July 22, 2016
Caption: Stand-up paddle boarding at Kyle’s Landing on the Buffalo River.
With the arrival of summer in Arkansas, opportunities for outdoor exploration abound. UREC Outdoors, a program within the department of University Recreation, offers a variety of summer trips to students and UREC members including mountain biking at Slaughter Pen and stand-up paddle boarding on the Buffalo River. In addition, UREC Outdoors offers a wide variety of outdoor recreational rental equipment available for students, UREC members, and faculty/staff. More information is available at urec.uark.edu.
Whether heading out on a UREC trip or with a group of friends, individuals should remain mindful of a few safety tips provided by UREC Outdoors in order to best enjoy their recreation experience.
Check the Weather
Summer weather is often unpredictable, especially in Arkansas. Check the forecast throughout the week leading up to and the morning of the trip. Consult with the National Weather Service webpage at weather.gov to view up-to-date forecasts and inclement weather advisories. Consider the appropriate gear and clothing necessary to handle any possible situation, and bring additional layers to wear or shed during the trip.
“Be prepared. Braving the elements is an essential part of recreating outdoors,” said Sydney Sotelo, UREC Outdoors intern. “But risking personal safety is not.”
Establish an Emergency Action Plan
Emergency Action Plans are essential in case of an accident. They include emergency contact information, an allergy list, pertinent medical information, road access points along the trip, as well as the name, number, address of, and directions to the nearest hospital. UREC Outdoors also recommends giving a copy of the plan, along with the estimated return time, to a friend or family member prior to the trip.
Always apply sunscreen before spending any extended period of time outdoors, and remember to reapply throughout the activity. Sunscreen needs are different for everyone based on skin sensitivity, amount of exposure, and level of physical activity.
Check for Ticks
Tick-borne illnesses are a serious health concern. Taking preventative measures is the first step toward ensuring personal safety. Insect repellants that contain DEET are effective when used in accordance with the precautions on their packaging. Full body tick checks are still essential when traveling outdoors.
Check for ticks frequently and remove them immediately. Stop by UREC Outdoors in HPER 102 to pick up a free tick removal kit. The kit can be returned post-trip to aid in University of Arkansas research monitoring tick populations in Northwest Arkansas.
Exposed cliffs and ridges are attractive to hikers, but they should always be approached with caution.
“You’re taught as a climbing instructor to never turn your back to the cliff unless you’re tied in,” said George Bieker, UREC Outdoors graduate assistant. “I think that’s a tip that can be extrapolated to a wider audience.”
Modeling proper edge awareness is an easy way to stay safe and to encourage others to do the same.
Potable water sources are not always available when recreating outdoors, so create a hydration plan ahead of time. Adequate water consumption can vary from 2-4 liters of water per person per day. Water purification systems include some of the following; iodine, pump-style filters, ultraviolet pens, and other chemical treatments.
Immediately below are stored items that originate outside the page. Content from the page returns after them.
theorem beginReads_stage {s t : State} {stage : List (Coeff × CalWord)} (h : beginReads s = .done stage t) :
    stage.map Prod.fst = Coeff.all := by
  simp only [beginReads] at h
  cases h1 : tpSetup s with
  | raised k u => simp [h1, Flow.andThen] at h
  | hung u => simp [h1, Flow.andThen] at h
  | done a u =>
    cases h2 : checkChipId u with
    | raised k v => simp [h1, h2, Flow.andThen] at h
    | hung v => simp [h1, h2, Flow.andThen] at h
    | done b v => simp only [h1, h2, Flow.andThen] at h; exact readWords_stage h

/-- The words that answered bytes give, little-endian (R31, R53, R59). -/
theorem readWords_answered (lo hi ex : Coeff → Byte) (cs : List Coeff) (s : State)
    (h : ∀ (j : Nat) (c : Coeff), cs[j]? = some c → s.answerAt j = .bytes (lo c) (hi c) (ex c)) :
    ∃ t, readWords cs s = .done (cs.map fun c => (c, hi c ++ lo c)) t := by
  induction cs generalizing s with
  | nil => exact ⟨s, rfl⟩
  | cons c cs ih =>
    obtain ⟨t, ht, hT⟩ := transact_answered_bytes (.readWord16LE c.addr) (h 0 c rfl)
    obtain ⟨u, hu⟩ := ih t fun j d hd => by
      rw [hT.answerAt, List.length_singleton, Nat.add_comm]; exact h (j + 1) d (by simpa using hd)
    exact ⟨u, by simp [readWords, readWord16LE, ht, Flow.map, Flow.andThen, hu, readWord16LE_assemble]⟩

/-- The reads of CAL_LOAD stop at the first that fails, which is the last transport event (R65). -/
theorem readWords_answered_fail (lo hi ex : Coeff → Byte) (cs ds : List Coeff) (d : Coeff) (s : State)
    (h : ∀ (j : Nat) (c : Coeff), cs[j]? = some c → s.answerAt j = .bytes (lo c) (hi c) (ex c))
    (hf : s.answerAt cs.length = .fail) :
    ∃ t, readWords (cs ++ d :: ds) s = .raised .transport t ∧ t.trace.length = s.trace.length + (cs.length + 1) := by
  induction cs generalizing s with
  | nil =>
    obtain ⟨t, ht, hT⟩ := transact_answered_fail (.readWord16LE d.addr) hf
    exact ⟨t, by simp [readWords, readWord16LE, ht, Flow.map, Flow.andThen], by simp [hT.trace]⟩
  | cons c cs ih =>
    obtain ⟨t, ht, hT⟩ := transact_answered_bytes (.readWord16LE c.addr) (h 0 c rfl)
    obtain ⟨u, hu, hl⟩ := ih t (fun j d hd => by
      rw [hT.answerAt, List.length_singleton, Nat.add_comm]; exact h (j + 1) d (by simpa using hd))
      (by rw [hT.answerAt, List.length_singleton, Nat.add_comm]; exact hf)
    refine ⟨u, by simp [readWords, readWord16LE, ht, Flow.map, Flow.andThen, hu], ?_⟩
    simp only [hl, hT.trace, List.length_append, List.length_cons, List.length_nil]
    omega

/-- The reads of CAL_LOAD raise no error but `TransportFailure` (R65). -/
theorem readWords_raised {cs : List Coeff} {s t : State} {k : ErrorKind} (h : readWords cs s = .raised k t) :
    k = .transport := by
  induction cs generalizing s with
  | nil => cases h
  | cons c cs ih =>
    simp only [readWords, readWord16LE, transact] at h
    cases ha : s.nextAnswer.1 with
    | fail => simp [ha, Flow.map, Flow.andThen] at h; exact h.1.symm
    | never => simp [ha, Flow.map, Flow.andThen] at h
    | bytes b0 b1 b2 =>
      simp only [ha, Flow.map, Flow.andThen] at h
      split at h
      · cases h
      · rename_i u hu; cases h; exact ih hu
      · cases h

/-- When the setup and the identity check go well, BEGIN goes on to the twelve reads, after one event or two (R93). -/
theorem beginChecks_answered {s : State} {u0 u1 u2 id i1 i2 : Byte} (h0 : s.answerAt 0 = .bytes u0 u1 u2)
    (h1 : s.params.chipIdCheck = true → s.answerAt 1 = .bytes id i1 i2 ∧ id = s.params.expectedChipId) :
    ∃ u es, Transacted s u es ∧ es.length = (if s.params.chipIdCheck then 2 else 1) ∧
      beginReads s = readWords Coeff.all u := by
  obtain ⟨t, ht, hT⟩ := transact_answered_bytes .tpSetup h0
  by_cases hc : s.params.chipIdCheck = true
  · obtain ⟨ha, hid⟩ := h1 hc
    obtain ⟨u, hu, hU⟩ := transact_answered_bytes (s := t) (.readByte Config.addrChipId) (by rw [hT.answerAt]; exact ha)
    refine ⟨u, _, hT.trans hU, by simp [hc], ?_⟩
    simp [beginReads, tpSetup, ht, Flow.map, Flow.andThen, checkChipId, readByte, hT.params, hc, hu, chipIdMatches,
      hU.params, readByte_assemble, hid]
  · exact ⟨t, _, hT, by simp [hc], by
      simp [beginReads, tpSetup, ht, Flow.map, Flow.andThen, checkChipId, hT.params, hc]⟩

/-! ### The readings -/

theorem State.readCoeff_ok {s : State} {c : Coeff} {w : CalWord} : s.readCoeff c = .ok w ↔ s.coeff c = some w := by
  unfold State.readCoeff; split <;> simp_all

theorem State.tempCoeffs_of {s : State} {w1 w2 w3 : CalWord} (h1 : s.coeff .T1 = some w1) (h2 : s.coeff .T2 = some w2)
    (h3 : s.coeff .T3 = some w3) : s.tempCoeffs = .ok (.ofWords w1 w2 w3) := by
  simp [State.tempCoeffs, State.readCoeff_ok.2 h1, State.readCoeff_ok.2 h2, State.readCoeff_ok.2 h3, bind, Except.bind,
    pure, Except.pure]

theorem State.tempCoeffs_ok {s : State} {k : TempCoeffs} (h : s.tempCoeffs = .ok k) :
    ∃ w1 w2 w3, s.coeff .T1 = some w1 ∧ s.coeff .T2 = some w2 ∧ s.coeff .T3 = some w3 ∧ k = .ofWords w1 w2 w3 := by
  cases h1 : s.coeff .T1 with
  | none => simp [State.tempCoeffs, State.readCoeff, h1, bind, Except.bind] at h
  | some w1 =>
    cases h2 : s.coeff .T2 with
    | none => simp [State.tempCoeffs, State.readCoeff, h1, h2, bind, Except.bind] at h
    | some w2 =>
      cases h3 : s.coeff .T3 with
      | none => simp [State.tempCoeffs, State.readCoeff, h1, h2, h3, bind, Except.bind] at h
      | some w3 =>
        rw [State.tempCoeffs_of h1 h2 h3] at h
        exact ⟨w1, w2, w3, rfl, rfl, rfl, (Except.ok.inj h).symm⟩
The old-fashioned boiling-water method works well, too.
“My personal favorite is Aquamira, a tasteless chemical treatment that acts fast and is easily transported,” said Bieker.
Getting Lost Prevention is the first step in avoiding getting lost while outdoors. Bring a map of the area you are visiting and become familiar with using such maps. Try to match your surroundings to your map as you hike, while also remembering to look behind you periodically. This will familiarize you with the look of the trail leading home.
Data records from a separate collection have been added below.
-- ==== Sys2Proof/Tests/Slice0.lean ====
section
/-!
SUPPORT. Tests/Slice0.lean: the model's own tests. Expected values come from spec/: the encoding tables of
`30_encoding.md` and `20_memory.md`, and the vectors of `95_test_vectors.md` (named in each docstring). After them, a
witness for every obligation that has hypotheses: concrete data that meet all of them together.
-/

namespace Sys2Proof.Tests

open Sys2Proof.Machine

/-! ## Small states -/

/-- The next state of an outcome, if it is one. -/
def nextOf (o : Host.Outcome State Fault Refusal) : Option State :=
  match o with
  | .next s => some s
  | .fault _ => none
  | .refused _ => none

/-- The coefficient set REF (`95_test_vectors.md` V-CAL-1). -/
def refWord : Coeff → CalWord
  | .T1 => 0x6B70#16 | .T2 => 0x6743#16 | .T3 => 0xFC18#16 | .P1 => 0x8E7D#16 | .P2 => 0xD643#16 | .P3 => 0x0BD0#16
  | .P4 => 0x0B27#16 | .P5 => 0x008C#16 | .P6 => 0xFFF9#16 | .P7 => 0x3C8C#16 | .P8 => 0xC6F8#16 | .P9 => 0x1770#16

/-- The low byte, the high byte, and the byte a word read does not take. -/
def refLo (c : Coeff) : Byte := (refWord c).extractLsb' 0 8
def refHi (c : Coeff) : Byte := (refWord c).extractLsb' 8 8
def refEx (_ : Coeff) : Byte := 0#8

/-- Hardware reset with the parameters of the spec's programs (`95_test_vectors.md` Part 8) and scripted answers. -/
def fresh (check : Bool) (answers : List Answer) : State :=
  { State.reset with params := ⟨0x58#8, check⟩, answers := answers }

/-- `Ready` with REF loaded and no fine temperature yet. -/
def ready (answers : List Answer) : State :=
  { fresh true answers with
    control := .ready
    cal := CalStore.none.commit (Coeff.all.map fun c => (c, refWord c)) }

/-- The answers to the twelve calibration reads. -/
def refReads : List Answer := Coeff.all.map fun c => .bytes (refLo c) (refHi c) (refEx c)

def setupOk : Answer := .bytes 0#8 0#8 0#8
def idOk : Answer := .bytes 0x58#8 0#8 0#8
def tempBurst : Answer := .bytes 0x7E#8 0xED#8 0x00#8
def pressBurst : Answer := .bytes 0x65#8 0x5A#8 0xC0#8

/-- The state with one more input waiting. -/
def withInput (i : Input) (s : State) : State := { s with inputs := [i] }

/-- A state that hangs in BEGIN's setup. -/
def hanging : State := { fresh true [] with outstanding := some .tpSetup, trace := [⟨.tpSetup, none⟩] }

/-- The device image DEV of `95_test_vectors.md` Part 8, as far as BEGIN reads it. -/
def dev (a : RegAddr) : Byte :=
  if a = 0xD0#8 then 0x58#8
  else ((Coeff.all.find? fun c => c.addr = a).map refLo).getD
    (((Coeff.all.find? fun c => c.addr + 1#8 = a).map refHi).getD 0#8)

/-! ## Well-formedness: each check refuses an ill-formed term -/

theorem test_wf_every_command : ∀ i ∈ Instr.all, i.wf = true := by decide

/-- R47, R56: only bits 1:0 belong to a command word. -/
theorem test_wf_refuses_byte_above_two_bits :
    commandByteWf 0x04#8 = false ∧ commandByteWf 0xFF#8 = false ∧ commandByteWf 0x03#8 = true := by decide

/-- R38, R41: STATUS is never read. -/
theorem test_wf_refuses_status_read :
    (TpRequest.readByte 0xF3#8).issuedByCore = false ∧ (TpRequest.readByte 0xD0#8).issuedByCore = true := by decide

/-- R59: the calibration words start at even addresses. -/
theorem test_wf_refuses_odd_word_read :
    (TpRequest.readWord16LE 0x89#8).issuedByCore = false ∧ (TpRequest.readWord16LE 0xA0#8).issuedByCore = false ∧
    (TpRequest.readWord16LE 0x9E#8).issuedByCore = true := by decide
If you find yourself lost, a few guidelines can help get you home safely. First, stop and gather your composure. Then, think about where you came from and where you were going. Identify any landmarks nearby and check for phone signal if on a high vantage point. Finally, when truly lost, it is usually best to stay where you are until help arrives. Three blasts on an emergency whistle is the universal signal for help. If you must move, never do so without a plan. If confident, you can backtrack to the path you were on previously.